-- ==== Sys2Proof/Tests/Slice0.lean ====
section
/-! SUPPORT. Tests against 95_test_vectors.md, words written out from the encodings of spec/, and one witness for each
hypothesis of the statements. -/

namespace Sys2Proof.Tests

open Sys2Proof.Machine

/-! ### Small states, and what a step shows -/

/-- The reset state with this assembler. -/
def st (buf : Frame) (escaping : Bool) : State := { State.reset with asm := { buf := buf, escaping := escaping } }

/-- One byte of room left: `BUF_CAP` is 2 and one byte is buffered. -/
def oneLeft (escaping : Bool) : State := { st [0x41#8] escaping with par := { bufCap := some 2, readMax := some 3 } }

/-- No room left. -/
def full (escaping : Bool) : State := { st [0x41#8] escaping with par := { bufCap := some 1, readMax := none } }

def next? : Host.Outcome State Fault Refusal → Option State
  | .next t => some t
  | _ => none

/-- The assembler after, and what went out. -/
def seen (o : Host.Outcome State Fault Refusal) : Option (Assembler × List Output) :=
  (next? o).map fun t => (t.asm, t.trace)

def returned (o : Host.Outcome State Fault Refusal) : Option Ret := (next? o).map State.ret

def faulted : Host.Outcome State Fault Refusal → Option Fault
  | .fault r => some r
  | _ => none

/-- What one event does when it is the next input. -/
def onEvent (e : Input) (s : State) : Host.Outcome State Fault Refusal := step (s.setInputs [e])

def norm (buf : Frame) : Assembler := { buf := buf, escaping := false }

/-! ### Well-formedness: an ill-formed term for each check, refused -/

theorem test_wellFormed_rxUnescLit : (Instr.rxUnescLit 0xDC#8).wellFormed = false ∧
    (Instr.rxUnescLit 0xDD#8).wellFormed = false ∧ (Instr.rxUnescLit 0xC0#8).wellFormed = true := by decide

theorem test_wellFormed_rxData : (Instr.rxData 0xDB#8).wellFormed = false ∧
    (Instr.rxData 0xC0#8).wellFormed = false ∧ (Instr.rxData 0xDC#8).wellFormed = true := by decide

theorem test_wellFormed_txLit : (Instr.txLit 0xDB#8).wellFormed = false ∧
    (Instr.txLit 0xC0#8).wellFormed = false ∧ (Instr.txLit 0xDD#8).wellFormed = true := by decide

theorem test_wellFormed_decUnknown : (Instr.decUnknown 0x0F#8 []).wellFormed = false ∧
    (Instr.decUnknown 0x04#8 []).wellFormed = false ∧ (Instr.decUnknown 0x10#8 []).wellFormed = true := by decide

/-! ### Words written out from the encodings, one for every row that has one -/

/-- 30_encoding.md R61. -/
theorem test_decode_rxb :
    decodeInput true (.rxByte 0b11011100#8) = .ok .rxUnescEnd ∧
    decodeInput true (.rxByte 0b11011101#8) = .ok .rxUnescEsc ∧
    decodeInput true (.rxByte 0b11011011#8) = .ok (.rxUnescLit 0xDB#8) ∧
    decodeInput false (.rxByte 0b11011011#8) = .ok .rxEsc ∧
    decodeInput false (.rxByte 0b11000000#8) = .ok .rxEnd ∧
    decodeInput false (.rxByte 0b11011101#8) = .ok (.rxData 0xDD#8) := ⟨rfl, rfl, rfl, rfl, rfl, rfl⟩

/-- 30_encoding.md R62. -/
theorem test_decode_txb :
    decodeInput false (.txByte 0b11000000#8) = .ok .txEscEnd ∧
    decodeInput true (.txByte 0b11011011#8) = .ok .txEscEsc ∧
    decodeInput false (.txByte 0b11011100#8) = .ok (.txLit 0xDC#8) ∧
    decodeInput false .txEnd = .ok .txTerm := ⟨rfl, rfl, rfl, rfl⟩

/-- 30_encoding.md R63. -/
theorem test_decode_tag_low :
    decodeInput false (.frame [0b00000000#8, 1#8]) = .ok (.decQuat [1#8]) ∧
    decodeInput false (.frame [0b00000001#8]) = .ok (.decAcc []) ∧
    decodeInput false (.frame [0b00000010#8]) = .ok (.decGyro []) ∧
    decodeInput false (.frame [0b00000011#8]) = .ok (.decMag []) ∧
    decodeInput false (.frame [0b00000100#8, 0#8]) = .ok (.decTemperature [0#8]) ∧
    decodeInput false (.frame [0b00000101#8]) = .ok (.decGpio []) ∧
    decodeInput false (.frame [0b00000110#8]) = .ok (.decColor []) ∧
    decodeInput false (.frame [0b00000111#8]) = .ok (.decBlink []) ∧
    decodeInput false (.frame [0b00001000#8]) = .ok (.decIr []) := ⟨rfl, rfl, rfl, rfl, rfl, rfl, rfl, rfl, rfl⟩

/-- 30_encoding.md R63; 95_test_vectors.md V-C33, V-C36. -/
theorem test_decode_tag_high :
    decodeInput false (.frame [0b00001001#8]) = .ok (.decStream []) ∧
    decodeInput false (.frame [0b00001010#8]) = .ok (.decVersion []) ∧
    decodeInput false (.frame [0b00001011#8]) = .ok (.decId []) ∧
    decodeInput false (.frame [0b00001100#8]) = .ok (.decCal []) ∧
    decodeInput false (.frame [0b00001101#8]) = .ok (.decGpioDdr []) ∧
    decodeInput false (.frame [0b00001110#8]) = .ok (.decGpioPort []) ∧
    decodeInput false (.frame [0b00001111#8]) = .ok (.decPower []) ∧
    decodeInput false (.frame [0b00010000#8]) = .ok (.decUnknown 0x10#8 []) ∧
    decodeInput false (.frame [0b00010110#8, 1#8]) = .ok (.decUnknown 0x16#8 [1#8]) ∧
    decodeInput false (.frame []) = .ok .decEmpty := ⟨rfl, rfl, rfl, rfl, rfl, rfl, rfl, rfl, rfl, rfl⟩

/-- 30_encoding.md R55; the frames of 95_test_vectors.md V-C1 to V-C8 as PKT words. -/
theorem test_decode_pkt_low :
    decodeInput false (.packet [0x00#8, 0x3F#8, 0x80#8, 0#8, 0#8, 0xC0#8, 0#8, 0#8, 0#8, 0#8, 0#8, 0#8, 0#8, 0#8, 0#8, 0#8,
      0#8]) = .ok (.encQuat 0x3F800000#32 0xC0000000#32 0#32 0#32) ∧
    decodeInput false (.packet [0x01#8, 0xFF#8, 0xFF#8, 0x01#8, 0#8, 0x80#8, 0#8]) =
      .ok (.encAcc 0xFFFF#16 0x0100#16 0x8000#16) ∧
    decodeInput false (.packet [0x02#8, 0xC0#8, 0xC0#8, 0xDB#8, 0#8, 0#8, 0xC0#8]) =
      .ok (.encGyro 0xC0C0#16 0xDB00#16 0x00C0#16) ∧
    decodeInput false (.packet [0x03#8, 0#8, 1#8, 0x7F#8, 0xFF#8, 0x80#8, 1#8]) =
      .ok (.encMag 0x0001#16 0x7FFF#16 0x8001#16) ∧
    decodeInput false (.packet [0x05#8, 0xA5#8]) = .ok (.encGpio 0xA5#8) ∧
    decodeInput false (.packet [0x06#8, 0xFF#8, 0#8, 0xFE#8]) = .ok (.encColor 0xFF#8 0#8 0xFE#8) ∧
    decodeInput false (.packet [0x07#8, 1#8, 2#8, 3#8]) = .ok (.encBlink 1#8 2#8 3#8) ∧
    decodeInput false (.packet [0x08#8, 0x80#8]) = .ok (.encIr 0x80#8) := ⟨rfl, rfl, rfl, rfl, rfl, rfl, rfl, rfl⟩

/-- 30_encoding.md R55; the frames of 95_test_vectors.md V-C9 to V-C17 as PKT words, and words that are no row. -/
theorem test_decode_pkt_high :
    decodeInput false (.packet [0x09#8, 0xFF#8]) = .ok (.encStream 0xFF#8) ∧
    decodeInput false (.packet [0x0A#8, 1#8, 2#8, 3#8, 4#8]) = .ok (.encVersion 0x01020304#32) ∧
    decodeInput false (.packet [0x0B#8, 0xDE#8, 0xAD#8, 0xBE#8, 0xEF#8]) = .ok (.encId 0xDEADBEEF#32) ∧
    decodeInput false (.packet [0x0C#8, 0#8, 0#8, 0#8, 0#8, 0x3F#8, 0xC0#8, 0#8, 0#8, 0xBF#8, 0xC0#8, 0#8, 0#8, 0x3F#8,
      0x80#8, 0#8, 0#8, 0x3F#8, 0x81#8, 0#8, 0#8, 0x3F#8, 0#8, 0#8, 0#8]) =
      .ok (.encCal 0#32 0x3FC00000#32 0xBFC00000#32 0x3F800000#32 0x3F810000#32 0x3F000000#32) ∧
    decodeInput false (.packet [0x0D#8, 0x0C#8]) = .ok (.encGpioDdr 0x0C#8) ∧
    decodeInput false (.packet [0x0E#8, 0x91#8]) = .ok (.encGpioPort 0x91#8) ∧
    decodeInput false (.packet [0x0F#8, 0xC0#8]) = .ok (.encPower 0xC0#8) ∧
    decodeInput false (.packet [0x04#8, 0#8]) = .error .noPacketRow ∧
    decodeInput false (.packet [0x0F#8]) = .error .noPacketRow ∧
    decodeInput false (.packet []) = .error .noPacketRow := ⟨rfl, rfl, rfl, rfl, rfl, rfl, rfl, rfl, rfl, rfl⟩

/-- 30_encoding.md R59, R60, R72; 95_test_vectors.md V-E4, V-E14, V-E12 as CMD words, and words that are no row. -/
theorem test_decode_cmd :
    decodeInput false (.command [0x06#8, 0xFF#8, 0#8, 0xFE#8]) = .ok (.cmdSetColor 0xFF#8 0#8 0xFE#8) ∧
    decodeInput false (.command [0x09#8, 0b00100011#8]) = .ok (.cmdSetStreamingMode true true false false false true) ∧
    decodeInput false (.command [0x0C#8, 0#8, 0#8, 0#8, 0#8, 0x3F#8, 0xC0#8, 0#8, 0#8, 0xBF#8, 0xC0#8, 0#8, 0#8, 0x3F#8,
      0x80#8, 0#8, 0#8, 0x3F#8, 0x81#8, 0#8, 0#8, 0x3F#8, 0#8, 0#8, 0#8]) =
      .ok (.cmdSetCalibration 0#32 0x3FC00000#32 0xBFC00000#32 0x3F800000#32 0x3F810000#32 0x3F000000#32) ∧
    decodeInput false (.command [0x0D#8, 0b10100011#8]) = .ok (.cmdSetGpioDirection true true false true false true) ∧
    decodeInput false (.command [0x0E#8, 0b10010001#8]) = .ok (.cmdSetGpioValue true false true false false true) ∧
    decodeInput false (.command [0x0F#8, 3#8]) = .ok (.cmdSetPower 3#8) ∧
    decodeInput false (.command [0x0D#8, 0b00000100#8]) = .error .noCommandRow ∧
    decodeInput false (.command [0x05#8, 0#8]) = .error .noCommandRow := ⟨rfl, rfl, rfl, rfl, rfl, rfl, rfl, rfl⟩

/-- An EVENT row has no bits: its event is itself (30_encoding.md R73). -/
theorem test_decode_event :
    decodeInput true (.feed 0xC0#8) = .ok (.feed 0xC0#8) ∧ decodeInput false (.feedChunk [1#8]) = .ok (.feedChunk [1#8]) ∧
    decodeInput false .asmReset = .ok .asmReset ∧ decodeInput false (.frameEncode []) = .ok (.frameEncode []) ∧
    decodeInput false (.decode []) = .ok (.decode []) ∧ decodeInput false (.encode (.ir 1#8)) = .ok (.encode (.ir 1#8)) ∧
    decodeInput false (.transmit (.ir 1#8)) = .ok (.transmit (.ir 1#8)) ∧
    decodeInput false (.processChunk []) = .ok (.processChunk []) ∧ decodeInput false .poll = .ok .poll ∧
    decodeInput false .close = .ok .close ∧ decodeInput false .xportErr = .ok .xportErr :=
  ⟨rfl, rfl, rfl, rfl, rfl, rfl, rfl, rfl, rfl, rfl, rfl⟩

/-! ### Table words -/

/-- Words of the table, as the host numbers them: DEC.ACC with its operand bytes zero, DEC.UNKNOWN, the RXB rows. -/
theorem test_tableWord :
    decodeTableWord 8 0xDC = some .rxUnescEnd ∧ decodeTableWord 8 0xDB = some .rxEsc ∧
    decodeTableWord 8 0xC0 = some .rxEnd ∧ decodeTableWord 8 0x01 = some (.decAcc [0#8, 0#8, 0#8, 0#8, 0#8, 0#8]) ∧
    decodeTableWord 8 0x16 = some (.decUnknown 0x16#8 []) ∧ decodeTableWord 16 0x2309 = some (.decStream [0x23#8]) ∧
    decodeTableWord 0 0 = some .decEmpty := by decide

/-- `withFetchWord` makes a table word the next event: V-A3 (flag set by it) and V-C9. -/
theorem test_withFetchWord :
    seen (step ((st [0x41#8] false).withFetchWord 8 0xDC)) = some (norm [0x41#8, 0xC0#8], []) ∧
    seen (step (State.reset.withFetchWord 16 0x2309)) = some (norm [], [.resultOut (.ok (.stream 0x23#8))]) := by decide

/-! ### Stream assembler: V-A1 to V-A16 -/

theorem test_VA1_data : seen (onEvent (.rxByte 0x41#8) (st [] false)) = some (norm [0x41#8], []) := by decide

theorem test_VA2_esc : seen (onEvent (.rxByte 0xDB#8) (st [0x41#8] false)) = some (⟨[0x41#8], true⟩, []) := by decide

theorem test_VA3_unescEnd : seen (onEvent (.rxByte 0xDC#8) (st [0x41#8] true)) = some (norm [0x41#8, 0xC0#8], []) := by
  decide

theorem test_VA4_unescEsc : seen (onEvent (.rxByte 0xDD#8) (st [0x41#8] true)) = some (norm [0x41#8, 0xDB#8], []) := by
  decide

theorem test_VA6_unescLit_escape :
    seen (onEvent (.rxByte 0xDB#8) (st [0x41#8] true)) = some (norm [0x41#8, 0xDB#8], []) := by decide

theorem test_VA7_unescLit_frameEnd :
    seen (onEvent (.rxByte 0xC0#8) (st [0x41#8] true)) = some (norm [0x41#8, 0xC0#8], []) := by decide

theorem test_VA8_end : seen (exec .rxEnd (st [0x41#8, 0xC0#8] false)) =
    some (norm [], [.frameOut [0x41#8, 0xC0#8]]) := by decide

theorem test_VA9_end_empty : seen (onEvent (.rxByte 0xC0#8) (st [] false)) = some (norm [], []) := by decide

theorem test_VA10_esc_empty : seen (onEvent (.rxByte 0xDB#8) (st [] false)) = some (⟨[], true⟩, []) := by decide

/-- V-A12: the frame is decoded as soon as it is delivered. -/
theorem test_VA12_feed : seen (onEvent (.feed 0xC0#8) (st [0xC0#8] false)) =
    some (norm [], [.frameOut [0xC0#8], .resultOut (.err .unknownType)]) := by decide

theorem test_VA13_data_escapedEnd :
    seen (onEvent (.rxByte 0xDC#8) (st [0x41#8] false)) = some (norm [0x41#8, 0xDC#8], []) := by decide

theorem test_VA16_feed : seen (exec (.feed 0x00#8) (st [0x41#8] false)) = some (norm [0x41#8, 0x00#8], []) := by decide

/-- V-A22. -/
theorem test_VA22_feedChunk : seen (exec (.feedChunk [0x09#8, 0xDB#8, 0xDB#8, 0xC0#8]) State.reset) =
    some (norm [], [.frameOut [0x09#8, 0xDB#8]]) := by decide

/-- V-A30, returned in arrival order. -/
theorem test_VA30_feedChunk :
    returned (exec (.feedChunk [8#8, 1#8, 0xC0#8, 8#8, 2#8, 0xC0#8, 8#8, 3#8, 0xC0#8]) State.reset) =
      some (.frames [[8#8, 1#8], [8#8, 2#8], [8#8, 3#8]]) := by decide

/-! ### Frame codec: V-B -/

theorem test_VB1_frameEncode : returned (exec (.frameEncode []) State.reset) = some (.bytes [0xC0#8]) := by decide

theorem test_VB7_frameEncode : returned (exec (.frameEncode [0xC0#8, 0xDB#8, 0xDC#8, 0xDD#8]) State.reset) =
    some (.bytes [0xDB#8, 0xDC#8, 0xDB#8, 0xDD#8, 0xDC#8, 0xDD#8, 0xC0#8]) := by decide

theorem test_VB3_escEnd :
    seen (onEvent (.txByte 0xC0#8) State.reset) = some (norm [], [.txByte 0xDB#8, .txByte 0xDC#8]) := by decide

theorem test_VB4_escEsc :
    seen (onEvent (.txByte 0xDB#8) State.reset) = some (norm [], [.txByte 0xDB#8, .txByte 0xDD#8]) := by decide

theorem test_VB5_lit : seen (onEvent (.txByte 0xDC#8) State.reset) = some (norm [], [.txByte 0xDC#8]) := by decide

theorem test_VB2_term : seen (onEvent .txEnd State.reset) = some (norm [], [.txByte 0xC0#8]) := by decide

____________

Going through the material above, tally the lines holding "decodeTableWord" and give the number alone.

RESPONSE TO THIS EXERCISE: 4